-- ==== Sys2Proof/Tests/Slice0.lean ====
section
/-! SUPPORT. Tests: the form of commands, one step on a small state for most commands, and for each statement with hypotheses a
concrete state that meets them, at the values where its clauses meet. -/

namespace Sys2Proof.Tests

open Sys2Proof.Machine

set_option Elab.async false

/-! ### Small states -/

/-- The answer is a next state with a property. -/
def nextIs (o : Host.Outcome State Fault Refusal) (p : State → Bool) : Bool :=
  match o with
  | .next t => p t
  | _ => false

/-- A product: stored value, privilege 0, no discount, floor 0, no transfer window, no cap. -/
def ride : Product := ⟨.storedValue, 0, 0, 0, 0, 65535⟩

/-- A small verified table of version 7 at station 3, zone 1. -/
def table : FareTable :=
  ⟨7, 3, 1, 0, 200, 0, 0, [(0, .peak)], List.replicate 256 150, List.replicate 256 100, List.replicate 32 300,
   [some ride, none]⟩

/-- A port whose head is READY. -/
def readyPort : Port := { Port.reset with state := .ready, exchange := none }

/-- A gate in service, closed, with its actuator at CLOSED. -/
def closedGate : Gate := { Lane.reset.gate with state := .closed, motion := none }

/-- A lane in service. -/
def lane : Lane :=
  { Lane.reset with
    config := { LaneConfig.delivered with service := true }
    portS := readyPort, portP := readyPort, gate := closedGate
    inputs := ⟨false, false, false, true⟩ }

/-- A READY part at time 100,000 with every lane in service. -/
def part : State :=
  { State.reset with
    clock := ⟨100000, true, 0, 0⟩
    fare := ⟨some table, .none, none⟩
    keys := Vector.replicate 4 (some ⟨1, List.replicate 16 0x5A#8⟩)
    lanes := Vector.replicate 8 lane }

/-- Lane 0 of the READY part changed. -/
def withLane (f : Lane → Lane) : State := part.setLane 0 (f lane)
def withGate (f : Gate → Gate) : State := withLane (fun l => { l with gate := f l.gate })
def withEngine (f : Engine → Engine) : State := withLane (fun l => { l with engine := f l.engine })

/-- The body of a request of tag 9: parameters from offset 4, zeros up to offset 10. -/
def request (t code : Byte) (params : List Byte) : List Byte := ([1, 9, t, code] ++ params ++ List.replicate 6 0).take 10

/-- The body of a request with a data block. -/
def dataRequest (t code : Byte) (params data : List Byte) : List Byte := request t code params ++ be 2 data.length ++ data

/-- Open LOADED incidents numbered from 1. -/
def fullList (k : Nat) : List Incident := (List.range' 1 k).map (fun i => ⟨i, 3, 5, none, .waive, .loaded⟩)

/-- Sixteen incidents of which the fourth alone has an end. -/
def endedAt3 : List Incident := fullList 3 ++ ⟨4, 3, 5, some 6, .waive, .loaded⟩ :: fullList 12

/-- An open local incident. -/
def openLocal : Incident := ⟨1, 3, 5, none, .waive, .fromLine⟩

/-- A state with one frame in the request queue. -/
def asked (s : State) (frame : List Byte) : State := { s with link := { s.link with requests := [frame] } }

/-- The state with this frame takes it as a request of its code, whose command runs. -/
abbrev runs (s : State) (t : Target) (frame : List Byte) : Prop :=
  (asked s frame).takes (byteAt frame 3) (Request.ofFrame frame t) []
****************
* **WHAT YOU SHOULD DO**: From the first line of the records to the line containing "a property. -/", inclusive, transcribe everything exactly and leave out the rest.

* **RESULT OF THIS EXERCISE**:
-- ==== Sys2Proof/Tests/Slice0.lean ====
section
/-! SUPPORT. Tests: the form of commands, one step on a small state for most commands, and for each statement with hypotheses a
concrete state that meets them, at the values where its clauses meet. -/

namespace Sys2Proof.Tests

open Sys2Proof.Machine

set_option Elab.async false

/-! ### Small states -/

/-- The answer is a next state with a property. -/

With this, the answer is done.